Contents of metrics.prometheus file:

# HELP file_pools_active Telegraf collected metric
# TYPE file_pools_active untyped
file_pools_active{host="vm.example.com",pools_name="main"} 1
# HELP file_error_list_count Telegraf collected metric
# TYPE file_error_list_count untyped
file_error_list_count{error_list_name="SomeError",host="vm.example.com"} 3

Actual behavior

Contents of metrics.prometheus file:

# HELP file_pools_active Telegraf collected metric
# TYPE file_pools_active untyped
file_pools_active{host="vm.example.com",pools_name="main"} 1

Additional info

The result of execution is affected by the offset within the parent element of the fields whose value must be found. With minimal change in input data, for example change the value from 3 to 30 the output result becomes correct. Modified input data:

{
  "counters": {
    "thread": {
      "pools": [
        {
          "name": "main",
          "active": 1
        }
      ]
    }
  },
  "errors": {
    "type": {
      "total_errors": 30,
      "error_list": [
        {
          "name": "SomeError",
          "count": 3
        }
      ]
    }
  }
}

Contents of metrics.prometheus file:

# HELP file_pools_active Telegraf collected metric
# TYPE file_pools_active untyped
file_pools_active{host="vm.example.com",pools_name="main"} 1
# HELP file_error_list_count Telegraf collected metric
# TYPE file_error_list_count untyped
file_error_list_count{error_list_name="SomeError",host="vm.example.com"} 3

Presumably the problem is that the subPathResults variable may contain the results of parsing several objects. Later, when calling the existsInpathResults function, the data of another object corresponding to the specified index may be returned. Although an empty result should have been returned.

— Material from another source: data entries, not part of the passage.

/-- R256, R262, R263, R269, R270, R290: the instructions and events that make a thread wait or end its wait. WFI waits
unless an interrupt or a wake request stands; WAITBEAM gives 3, 1, 0 or 2 at once, or waits; BARRIER gives 3 where the
barrier expects nobody, else the thread, its own accesses done (R289), arrives and waits; the waits end with the results
that the spec names, unless the bus error of an earlier store comes first. -/
def Obligations.KnarnWaits : Prop :=
  ∀ (s s' : State) (t : Fin 64) (w : BitVec 32),
    let n := w.toNat
    let x := s'.th t
    let a := x.gpr (kA n)
    let h := bits a 32 3
    let target := (bits a 16 16, bits a 0 16)
    let scan := n.testBit 1
    let gives (r : Result) (v : Nat) : Prop := r = .next (s'.setTh t { x.setGpr (kD n) v with pc := x.pc + 4 })
    let waits (r : Result) (v : Wait) : Prop := ∃ u, r = .next u ∧ u.thState t = 2 ∧ (u.th t).wait = some v ∧
      (u.th t).pc = x.pc ∧ ∀ q, (u.th t).gpr q = x.gpr q
    let y := s.th t
    let ends (r : Result) (z : Thread) : Prop := ∃ u, r = .next u ∧ u.thState t = 1 ∧ u.th t = { z with wait := none, pc := y.pc + 4 } ∧
      ∀ k, k ≠ R.CORE_TH_CTRL t → u.reg k = s.reg k
    (Fetches s t w (kFn8 0x30 0x22) s' → s'.wfiDone t = true →
      exec (.wfi t w) s = .next (s'.setTh t { x with pc := x.pc + 4 })) ∧
    (Fetches s t w (kFn8 0x30 0x22) s' → s'.wfiDone t = false → waits (exec (.wfi t w) s) .wfi) ∧
    (s.held = false → y.badSt = [] → y.wait = some .wfi → s.wfiDone t = true → ends (exec (.wfiWake t) s) y) ∧
    (Fetches s t w (kCp 0x3A 0x01) s' → 5 < h → gives (exec (.waitbeam t w) s) 3) ∧
    (Fetches s t w (kCp 0x3A 0x01) s' → h ≤ 5 → s'.scanning h = false → gives (exec (.waitbeam t w) s) 1) ∧
    (Fetches s t w (kCp 0x3A 0x01) s' → h ≤ 5 → s'.scanning h = true →
      (s'.badTarget h target.1 target.2 scan = true → gives (exec (.waitbeam t w) s) 3) ∧
      (s'.badTarget h target.1 target.2 scan = false → n.testBit 0 = false →
        (s'.beamOf h scan = target → gives (exec (.waitbeam t w) s) 0) ∧
        (before target (s'.beamOf h scan) = true → gives (exec (.waitbeam t w) s) 2) ∧
        (before (s'.beamOf h scan) target = true →
          waits (exec (.waitbeam t w) s) (.beam h target.1 target.2 scan false true (s'.frameOf h scan) (kD n))))) ∧
    (∀ g line pixel sc nx was frame rd, s.held = false → y.badSt = [] → y.wait = some (.beam g line pixel sc nx was frame rd) →
      (s.scanning g = false → ends (exec (.waitbeamEnd t) s) (y.setGpr rd 1)) ∧
      (s.scanning g = true → was = true → before (s.beamOf g sc) (line, pixel) = false →
        ends (exec (.waitbeamEnd t) s) (y.setGpr rd 0))) ∧
    (Fetches s t w (kCp 0x3A 0x02) s' → x.arrived = none → s'.fld (F.CST_BAR_CFG_EXPECT (kX n)) = 0 →
      gives (exec (.barrier t w) s) 3) ∧
    (Fetches s t w (kCp 0x3A 0x02) s' → x.arrived = none → s'.fld (F.CST_BAR_CFG_EXPECT (kX n)) ≠ 0 →
      s'.fld (F.CST_BAR_CFG_SCOPE (kX n)) ≠ 0 ∨ t.val / 8 = s'.fld (F.CST_BAR_CFG_CLUSTER (kX n)) →
      s'.accessOver t = false →
      waits (exec (.barrier t w) s) (.barrier (kD n)) ∧
      ∃ u r, exec (.barrier t w) s = .next u ∧ (u.th t).arrived = some ⟨kX n, s'.barGen (kX n), r⟩) ∧
    (∀ (b : Fin 32) rd g r, s.held = false → y.badSt = [] → s.accessOver t = false → y.wait = some (.barrier rd) →
      y.arrived = some ⟨b, g, some r⟩ →
      ∃ u, exec (.barrierRelease b) s = .next u ∧ u.thState t = 1 ∧
        u.th t = { y.setGpr rd r with wait := none, arrived := none, pc := y.pc + 4 })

In my opinion, a possible solution could be to reset the subPathResults variable inside the processObjects function at each iteration cycle of the objects variable. Code snippet:

func (p *Parser) processObjects(input []byte, objects []Object, timestamp time.Time) ([]telegraf.Metric, error) {
    p.iterateObjects = true
    var t []telegraf.Metric
    for _, c := range objects {
        p.subPathResults = nil
        p.objectConfig = c
srebhan commented 4 weeks ago

I suggest using the [xpath parser]() with

[[inputs.file]]
  files = ["test_configs/jsontest_issue_15892.json"]

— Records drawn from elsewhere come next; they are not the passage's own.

@[simp] theorem State.zero_regs (s : State) (a n : Nat) : (s.zero a n).regs = s.regs := rfl
@[simp] theorem State.zero_ecc (s : State) (a n : Nat) : (s.zero a n).ecc = s.ecc := rfl
@[simp] theorem State.zero_now (s : State) (a n : Nat) : (s.zero a n).now = s.now := rfl
@[simp] theorem State.zero_stc (s : State) (a n : Nat) : (s.zero a n).stc = s.stc := rfl
@[simp] theorem State.zero_free (s : State) (a n : Nat) : (s.zero a n).free = s.free := rfl
@[simp] theorem State.zero_held (s : State) (a n : Nat) : (s.zero a n).held = s.held := rfl
@[simp] theorem State.zero_resp (s : State) (a n : Nat) : (s.zero a n).resp = s.resp := rfl
@[simp] theorem State.zero_out (s : State) (a n : Nat) : (s.zero a n).out = s.out := rfl
@[simp] theorem State.zero_fired (s : State) (a n : Nat) : (s.zero a n).fired = s.fired := rfl
@[simp] theorem State.zero_tasks (s : State) (a n : Nat) : (s.zero a n).tasks = s.tasks := rfl
@[simp] theorem State.zero_rings (s : State) (a n : Nat) : (s.zero a n).rings = s.rings := rfl
@[simp] theorem State.zero_pool (s : State) (a n : Nat) : (s.zero a n).pool = s.pool := rfl
@[simp] theorem State.zero_threads (s : State) (a n : Nat) : (s.zero a n).threads = s.threads := rfl
@[simp] theorem State.zero_dirty (s : State) (a n : Nat) : (s.zero a n).dirty = s.dirty := rfl
@[simp] theorem State.zero_outst (s : State) (a n : Nat) : (s.zero a n).outst = s.outst := rfl
@[simp] theorem State.zero_brz (s : State) (a n : Nat) : (s.zero a n).brz = s.brz := rfl
@[simp] theorem State.zero_flash (s : State) (a n : Nat) : (s.zero a n).flash = s.flash := rfl
@[simp] theorem State.zero_tim (s : State) (a n : Nat) : (s.zero a n).tim = s.tim := rfl
@[simp] theorem State.zero_lull (s : State) (a n : Nat) : (s.zero a n).lull = s.lull := rfl
@[simp] theorem State.zero_hse (s : State) (a n : Nat) : (s.zero a n).hse = s.hse := rfl
@[simp] theorem State.zero_cst (s : State) (a n : Nat) : (s.zero a n).cst = s.cst := rfl
@[simp] theorem State.zero_heads (s : State) (a n : Nat) : (s.zero a n).heads = s.heads := rfl
@[simp] theorem State.zero_cmp (s : State) (a n : Nat) : (s.zero a n).cmp = s.cmp := rfl
@[simp] theorem State.zero_sql (s : State) (a n : Nat) : (s.zero a n).sql = s.sql := rfl
@[simp] theorem State.zero_gst (s : State) (a n : Nat) : (s.zero a n).gst = s.gst := rfl
@[simp] theorem State.zero_pins (s : State) (a n : Nat) : (s.zero a n).pins = s.pins := rfl
@[simp] theorem State.zero_twd (s : State) (a n : Nat) : (s.zero a n).twd = s.twd := rfl
@[simp] theorem State.zero_gal (s : State) (a n : Nat) : (s.zero a n).gal = s.gal := rfl
@[simp] theorem State.zero_ports (s : State) (a n : Nat) : (s.zero a n).ports = s.ports := rfl
@[simp] theorem State.zero_sec (s : State) (a n : Nat) : (s.zero a n).sec = s.sec := rfl
@[simp] theorem State.zero_pwr (s : State) (a n : Nat) : (s.zero a n).pwr = s.pwr := rfl
@[simp] theorem State.zero_cxlTaint (s : State) (a n : Nat) : (s.zero a n).cxlTaint = s.cxlTaint := rfl
@[simp] theorem State.zero_cxlFresh (s : State) (a n : Nat) : (s.zero a n).cxlFresh = s.cxlFresh := rfl
@[simp] theorem State.zero_ctsHits (s : State) (a n : Nat) : (s.zero a n).ctsHits = s.ctsHits := rfl
@[simp] theorem State.zero_pending (s : State) (a n : Nat) : (s.zero a n).pending = s.pending := rfl
@[simp] theorem State.zero_clk (s : State) (a n : Nat) : (s.zero a n).clk = s.clk := rfl
@[simp] theorem State.zero_clk0 (s : State) (a n : Nat) : (s.zero a n).clk0 = s.clk0 := rfl
@[simp] theorem State.zero_busy (s : State) (a n : Nat) : (s.zero a n).busy = s.busy := rfl
@[simp] theorem State.zero_hops (s : State) (a n : Nat) : (s.zero a n).hops = s.hops := rfl
@[simp] theorem State.zero_here (s : State) (a n : Nat) : (s.zero a n).here = s.here := rfl
@[simp] theorem State.zero_pads (s : State) (a n : Nat) : (s.zero a n).pads = s.pads := rfl
@[simp] theorem State.zero_valHits (s : State) (a n : Nat) : (s.zero a n).valHits = s.valHits := rfl
@[simp] theorem State.zero_violAt (s : State) (a n : Nat) : (s.zero a n).violAt = s.violAt := rfl
@[simp] theorem State.zero_posted (s : State) (a n : Nat) : (s.zero a n).posted = s.posted := rfl

@[simp] theorem State.skipFree_regs (s : State) (n : Nat) : (s.skipFree n).regs = s.regs := rfl
@[simp] theorem State.skipFree_mem (s : State) (n : Nat) : (s.skipFree n).mem = s.mem := rfl
@[simp] theorem State.skipFree_ecc (s : State) (n : Nat) : (s.skipFree n).ecc = s.ecc := rfl
@[simp] theorem State.skipFree_now (s : State) (n : Nat) : (s.skipFree n).now = s.now := rfl
@[simp] theorem State.skipFree_stc (s : State) (n : Nat) : (s.skipFree n).stc = s.stc := rfl
@[simp] theorem State.skipFree_held (s : State) (n : Nat) : (s.skipFree n).held = s.held := rfl
@[simp] theorem State.skipFree_resp (s : State) (n : Nat) : (s.skipFree n).resp = s.resp := rfl
@[simp] theorem State.skipFree_out (s : State) (n : Nat) : (s.skipFree n).out = s.out := rfl
@[simp] theorem State.skipFree_fired (s : State) (n : Nat) : (s.skipFree n).fired = s.fired := rfl
@[simp] theorem State.skipFree_tasks (s : State) (n : Nat) : (s.skipFree n).tasks = s.tasks := rfl
@[simp] theorem State.skipFree_rings (s : State) (n : Nat) : (s.skipFree n).rings = s.rings := rfl
@[simp] theorem State.skipFree_pool (s : State) (n : Nat) : (s.skipFree n).pool = s.pool := rfl
@[simp] theorem State.skipFree_threads (s : State) (n : Nat) : (s.skipFree n).threads = s.threads := rfl
@[simp] theorem State.skipFree_dirty (s : State) (n : Nat) : (s.skipFree n).dirty = s.dirty := rfl
@[simp] theorem State.skipFree_outst (s : State) (n : Nat) : (s.skipFree n).outst = s.outst := rfl
@[simp] theorem State.skipFree_brz (s : State) (n : Nat) : (s.skipFree n).brz = s.brz := rfl
@[simp] theorem State.skipFree_flash (s : State) (n : Nat) : (s.skipFree n).flash = s.flash := rfl
@[simp] theorem State.skipFree_tim (s : State) (n : Nat) : (s.skipFree n).tim = s.tim := rfl
@[simp] theorem State.skipFree_lull (s : State) (n : Nat) : (s.skipFree n).lull = s.lull := rfl
@[simp] theorem State.skipFree_hse (s : State) (n : Nat) : (s.skipFree n).hse = s.hse := rfl
@[simp] theorem State.skipFree_cst (s : State) (n : Nat) : (s.skipFree n).cst = s.cst := rfl
@[simp] theorem State.skipFree_heads (s : State) (n : Nat) : (s.skipFree n).heads = s.heads := rfl
@[simp] theorem State.skipFree_cmp (s : State) (n : Nat) : (s.skipFree n).cmp = s.cmp := rfl
@[simp] theorem State.skipFree_sql (s : State) (n : Nat) : (s.skipFree n).sql = s.sql := rfl
@[simp] theorem State.skipFree_gst (s : State) (n : Nat) : (s.skipFree n).gst = s.gst := rfl
@[simp] theorem State.skipFree_pins (s : State) (n : Nat) : (s.skipFree n).pins = s.pins := rfl
@[simp] theorem State.skipFree_twd (s : State) (n : Nat) : (s.skipFree n).twd = s.twd := rfl
@[simp] theorem State.skipFree_gal (s : State) (n : Nat) : (s.skipFree n).gal = s.gal := rfl
@[simp] theorem State.skipFree_ports (s : State) (n : Nat) : (s.skipFree n).ports = s.ports := rfl
@[simp] theorem State.skipFree_sec (s : State) (n : Nat) : (s.skipFree n).sec = s.sec := rfl
@[simp] theorem State.skipFree_pwr (s : State) (n : Nat) : (s.skipFree n).pwr = s.pwr := rfl
@[simp] theorem State.skipFree_cxlTaint (s : State) (n : Nat) : (s.skipFree n).cxlTaint = s.cxlTaint := rfl
@[simp] theorem State.skipFree_cxlFresh (s : State) (n : Nat) : (s.skipFree n).cxlFresh = s.cxlFresh := rfl
@[simp] theorem State.skipFree_ctsHits (s : State) (n : Nat) : (s.skipFree n).ctsHits = s.ctsHits := rfl
@[simp] theorem State.skipFree_pending (s : State) (n : Nat) : (s.skipFree n).pending = s.pending := rfl
@[simp] theorem State.skipFree_clk (s : State) (n : Nat) : (s.skipFree n).clk = s.clk := rfl
@[simp] theorem State.skipFree_clk0 (s : State) (n : Nat) : (s.skipFree n).clk0 = s.clk0 := rfl
@[simp] theorem State.skipFree_busy (s : State) (n : Nat) : (s.skipFree n).busy = s.busy := rfl
@[simp] theorem State.skipFree_hops (s : State) (n : Nat) : (s.skipFree n).hops = s.hops := rfl
@[simp] theorem State.skipFree_here (s : State) (n : Nat) : (s.skipFree n).here = s.here := rfl
@[simp] theorem State.skipFree_pads (s : State) (n : Nat) : (s.skipFree n).pads = s.pads := rfl
@[simp] theorem State.skipFree_valHits (s : State) (n : Nat) : (s.skipFree n).valHits = s.valHits := rfl
@[simp] theorem State.skipFree_violAt (s : State) (n : Nat) : (s.skipFree n).violAt = s.violAt := rfl
@[simp] theorem State.skipFree_posted (s : State) (n : Nat) : (s.skipFree n).posted = s.posted := rfl

@[simp] theorem State.emit_regs (s : State) (o : Out) : (s.emit o).regs = s.regs := rfl
@[simp] theorem State.emit_mem (s : State) (o : Out) : (s.emit o).mem = s.mem := rfl
@[simp] theorem State.emit_ecc (s : State) (o : Out) : (s.emit o).ecc = s.ecc := rfl
@[simp] theorem State.emit_now (s : State) (o : Out) : (s.emit o).now = s.now := rfl
@[simp] theorem State.emit_stc (s : State) (o : Out) : (s.emit o).stc = s.stc := rfl
@[simp] theorem State.emit_free (s : State) (o : Out) : (s.emit o).free = s.free := rfl
@[simp] theorem State.emit_held (s : State) (o : Out) : (s.emit o).held = s.held := rfl
@[simp] theorem State.emit_resp (s : State) (o : Out) : (s.emit o).resp = s.resp := rfl
@[simp] theorem State.emit_fired (s : State) (o : Out) : (s.emit o).fired = s.fired := rfl
@[simp] theorem State.emit_tasks (s : State) (o : Out) : (s.emit o).tasks = s.tasks := rfl
@[simp] theorem State.emit_rings (s : State) (o : Out) : (s.emit o).rings = s.rings := rfl
@[simp] theorem State.emit_pool (s : State) (o : Out) : (s.emit o).pool = s.pool := rfl
@[simp] theorem State.emit_threads (s : State) (o : Out) : (s.emit o).threads = s.threads := rfl
@[simp] theorem State.emit_dirty (s : State) (o : Out) : (s.emit o).dirty = s.dirty := rfl
@[simp] theorem State.emit_outst (s : State) (o : Out) : (s.emit o).outst = s.outst := rfl
@[simp] theorem State.emit_brz (s : State) (o : Out) : (s.emit o).brz = s.brz := rfl
@[simp] theorem State.emit_flash (s : State) (o : Out) : (s.emit o).flash = s.flash := rfl
@[simp] theorem State.emit_tim (s : State) (o : Out) : (s.emit o).tim = s.tim := rfl
@[simp] theorem State.emit_lull (s : State) (o : Out) : (s.emit o).lull = s.lull := rfl
@[simp] theorem State.emit_hse (s : State) (o : Out) : (s.emit o).hse = s.hse := rfl
@[simp] theorem State.emit_cst (s : State) (o : Out) : (s.emit o).cst = s.cst := rfl
@[simp] theorem State.emit_heads (s : State) (o : Out) : (s.emit o).heads = s.heads := rfl
@[simp] theorem State.emit_cmp (s : State) (o : Out) : (s.emit o).cmp = s.cmp := rfl
@[simp] theorem State.emit_sql (s : State) (o : Out) : (s.emit o).sql = s.sql := rfl
@[simp] theorem State.emit_gst (s : State) (o : Out) : (s.emit o).gst = s.gst := rfl
@[simp] theorem State.emit_pins (s : State) (o : Out) : (s.emit o).pins = s.pins := rfl
@[simp] theorem State.emit_twd (s : State) (o : Out) : (s.emit o).twd = s.twd := rfl
@[simp] theorem State.emit_gal (s : State) (o : Out) : (s.emit o).gal = s.gal := rfl
@[simp] theorem State.emit_ports (s : State) (o : Out) : (s.emit o).ports = s.ports := rfl
@[simp] theorem State.emit_sec (s : State) (o : Out) : (s.emit o).sec = s.sec := rfl
@[simp] theorem State.emit_pwr (s : State) (o : Out) : (s.emit o).pwr = s.pwr := rfl
@[simp] theorem State.emit_cxlTaint (s : State) (o : Out) : (s.emit o).cxlTaint = s.cxlTaint := rfl
@[simp] theorem State.emit_cxlFresh (s : State) (o : Out) : (s.emit o).cxlFresh = s.cxlFresh := rfl
@[simp] theorem State.emit_ctsHits (s : State) (o : Out) : (s.emit o).ctsHits = s.ctsHits := rfl
@[simp] theorem State.emit_pending (s : State) (o : Out) : (s.emit o).pending = s.pending := rfl
@[simp] theorem State.emit_clk (s : State) (o : Out) : (s.emit o).clk = s.clk := rfl
@[simp] theorem State.emit_clk0 (s : State) (o : Out) : (s.emit o).clk0 = s.clk0 := rfl
@[simp] theorem State.emit_busy (s : State) (o : Out) : (s.emit o).busy = s.busy := rfl
@[simp] theorem State.emit_hops (s : State) (o : Out) : (s.emit o).hops = s.hops := rfl
@[simp] theorem State.emit_here (s : State) (o : Out) : (s.emit o).here = s.here := rfl
@[simp] theorem State.emit_pads (s : State) (o : Out) : (s.emit o).pads = s.pads := rfl
@[simp] theorem State.emit_valHits (s : State) (o : Out) : (s.emit o).valHits = s.valHits := rfl
@[simp] theorem State.emit_violAt (s : State) (o : Out) : (s.emit o).violAt = s.violAt := rfl
@[simp] theorem State.emit_posted (s : State) (o : Out) : (s.emit o).posted = s.posted := rfl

  data_format = "xpath_json"
  xpath_native_types = true

  [[inputs.file.xpath]]
    metric_name = "'pools'"
    metric_selection = "/counters/thread/pools/*"
    [inputs.file.xpath.fields_int]
      active = "active"
    [inputs.file.xpath.tags]
      name = "name"

  [[inputs.file.xpath]]
    metric_name = "'errors'"
    metric_selection = "/errors/type/error_list/*"
    [inputs.file.xpath.fields_int]
      count = "count"
    [inputs.file.xpath.tags]
      name = "name"

  [[inputs.file.xpath]]
    metric_name = "'errors'"
    [inputs.file.xpath.fields_int]
      count = "/errors/type/total_errors"
    [inputs.file.xpath.tags]
      name = "'total'"

which results in the following metrics (in line-protocol) for your example

> pools,host=Hugin,name=main active=1i 1727880774000000000
> errors,host=Hugin,name=SomeError count=3i 1727880774000000000
> errors,host=Hugin,name=total count=3i 1727880774000000000
telegraf-tiger[bot] commented 2 weeks ago

Hello! I am closing this issue due to inactivity. I hope you were able to resolve your problem, if not please try posting this question in our Community Slack or Community Forums or provide additional details in this issue and reqeust that it be re-opened. Thank you!